Annual renewal and ongoing training

Approval isn’t a one-and-done event. Staying approved requires ongoing training each year.

Under AB 1914, counties are responsible for ensuring that resource family applicants complete a minimum of 12 hours of preapproval caregiver training before they’re approved, and that approved resource families complete a minimum of 8 hours of annual caregiver training to maintain their status. CPR and first aid certification are also required: you’ll need to complete that training no later than 90 days following your initial approval, and you’ll need to keep those certifications current. There are narrow exemptions, such as for health care professionals with active licensure, but for most people, CPR and first aid are part of the package.

Requirements vary by county. Check with your agency for specifics on how your county structures annual renewal, what documentation they require, and whether they offer training locally or through a partner organization.

Staying licensed: what’s required after approval

Getting licensed isn’t a finish line. It’s the beginning of an ongoing relationship with your agency, and there are real expectations that come with it every year.

Annual training

Every year you’re licensed, you’re required to complete a minimum of 8 hours of caregiver training. That requirement is set by state law and applies to all resource families. According to AB-1914, which amended California’s resource family approval statute, counties are responsible for ensuring that resource families complete this annual training. What the training actually covers can vary, but it’s designed to keep your skills current and address the real situations foster parents face. Topics have included psychotropic medication oversight, trauma, and mental health treatments for children in care, as required under SB-238.

Requirements vary by county, so check with your agency for specifics on how to fulfill your hours and what topics are required in your area.

Monitoring visits and home inspections

Your agency will check in with you after placement. These are structured contacts meant to make sure you have what you need and that children in your home are safe and thriving. California’s Resource Family Approval Written Directives lay out the monitoring requirements that counties must follow, including ongoing contact with resource families after approval.

On the facility side, the Community Care Licensing Division conducts inspections of licensed facilities, including both scheduled and unannounced visits.
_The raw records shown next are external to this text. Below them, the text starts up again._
-- ==== Sys2Proof/Machine/Cmd.lean ====
section
/-! DEFINITION. The commands (`47_commands.md` R307 to R311): what EXEC(op) does once the payload is read (R36). The
payload reads and the response bytes are steps of the sequencer (Sequencer.lean). -/

namespace Sys2Proof.Machine

/-- The response of a command (R96, R307 to R310). -/
def State.response (s : State) : Cmd → List Byte
  | .sign => s.mem.sigbuf
  | .verify => [if s.fl.valid then 0x01 else 0x00]
  | .getowner => s.par.stubResponse
  | .getaddress => s.par.stubResponse

/-- The state of R36 in which the engine sends the response from byte `k` on: `TXP(op, k)`, or `IDLE` where there is
no byte `k`. -/
def State.sendFrom (s : State) (op : Cmd) (k : Nat) : Seq :=
  if k < (s.response op).length then .txp op k else .idle

/-- SIGN (R307): SALTGEN, SIGNOP; then the 512 bytes of `SIGBUF` are sent, or `STATUS_E`. -/
def execSign (digest : List Byte) (s : State) : Out :=
  if digest.length = Config.hashLen then
    finishCommand (.txp .sign 0) (signop (saltgen { s with mem := { s.mem with digest := digest } }))
  else .refused .illTyped

/-- VERIFY (R308): VERIFYOP; then one byte is sent. -/
def execVerify (digest signature : List Byte) (s : State) : Out :=
  if digest.length = Config.hashLen ∧ signature.length = Config.modBytes then
    finishCommand (.txp .verify 0)
      (verifyop { s with mem := { s.mem with digest := digest, sigbuf := signature } })
  else .refused .illTyped

/-- GETOWNER (R309; log 33): no state changes but the sequencer, which sends `STUB_RESPONSE`. -/
def execGetowner (s : State) : Out := .next (s.goto (s.sendFrom .getowner 0))

/-- GETADDRESS (R310): the same as GETOWNER. -/
def execGetaddress (s : State) : Out := .next (s.goto (s.sendFrom .getaddress 0))

/-- An ignored opcode (R311): the byte is consumed and nothing else happens. -/
def ignore (s : State) : Out := .next s

/-- IGNORED_04_07 (R311). -/
def execIgnored0407 (_x : BitVec 2) (s : State) : Out := ignore s
/-- IGNORED_08_0F (R311). -/
def execIgnored080f (_x : BitVec 3) (s : State) : Out := ignore s
/-- IGNORED_10_1F (R311). -/
def execIgnored101f (_x : BitVec 4) (s : State) : Out := ignore s
/-- IGNORED_20_3F (R311). -/
def execIgnored203f (_x : BitVec 5) (s : State) : Out := ignore s
/-- IGNORED_40_7F (R311). -/
def execIgnored407f (_x : BitVec 6) (s : State) : Out := ignore s
/-- IGNORED_80_FF (R311). -/
def execIgnored80ff (_x : BitVec 7) (s : State) : Out := ignore s

end Sys2Proof.Machine
end

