-- ==== Sys2Proof/Machine/Step.lean ====
section
/-! DEFINITION. One step of the machine. -/

namespace Sys2Proof.Machine

/-- One step: what the sequencer fetches next, an instruction to run or another move. -/
def step (s : State) : Host.Outcome State Fault Refusal :=
  match fetch s with
  | .run i s' => exec i s'
  | .move o => o

/-- The state whose next step runs the instruction of an opcode-table word (Sequencer.lean, `placeWord`). -/
def State.withFetchWord (s : State) (nbits w : Nat) : State := placeWord s nbits w

end Sys2Proof.Machine
end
The state is required to visit all facilities at least once every five years, with a random sample of 30 percent of facilities inspected each year in addition to that.

Annual renewal and approval updates

Your approval isn’t permanent in a set-it-and-forget-it sense. The Written Directives include a formal process for updating your approval annually and any time significant changes happen in your household. According to Section 9-02 of the Written Directives, counties conduct approval updates to make sure your home still meets all requirements. There are also specific update processes when a resource parent is added to or removed from the household.

Reporting household changes

If someone moves into your home, you’re required to notify your agency. That includes new adults, new household members of any age, and changes in the makeup of your family. This matters because background check requirements follow household composition. Anyone added to the home who is subject to clearance requirements will need to go through that process before the household update can be finalized. The Written Directives address this directly under the approval update provisions for addition or removal of a resource parent.

Reporting obligations

Foster parents have mandatory reporting duties. If you have reasonable suspicion that a child has been abused or neglected, you’re required by law to report it. This applies to all children in your home, not just foster children. Your agency will walk you through the specifics of how and where to report during your pre-approval training, but the obligation doesn’t end when training does. It’s a permanent part of being a licensed caregiver in California.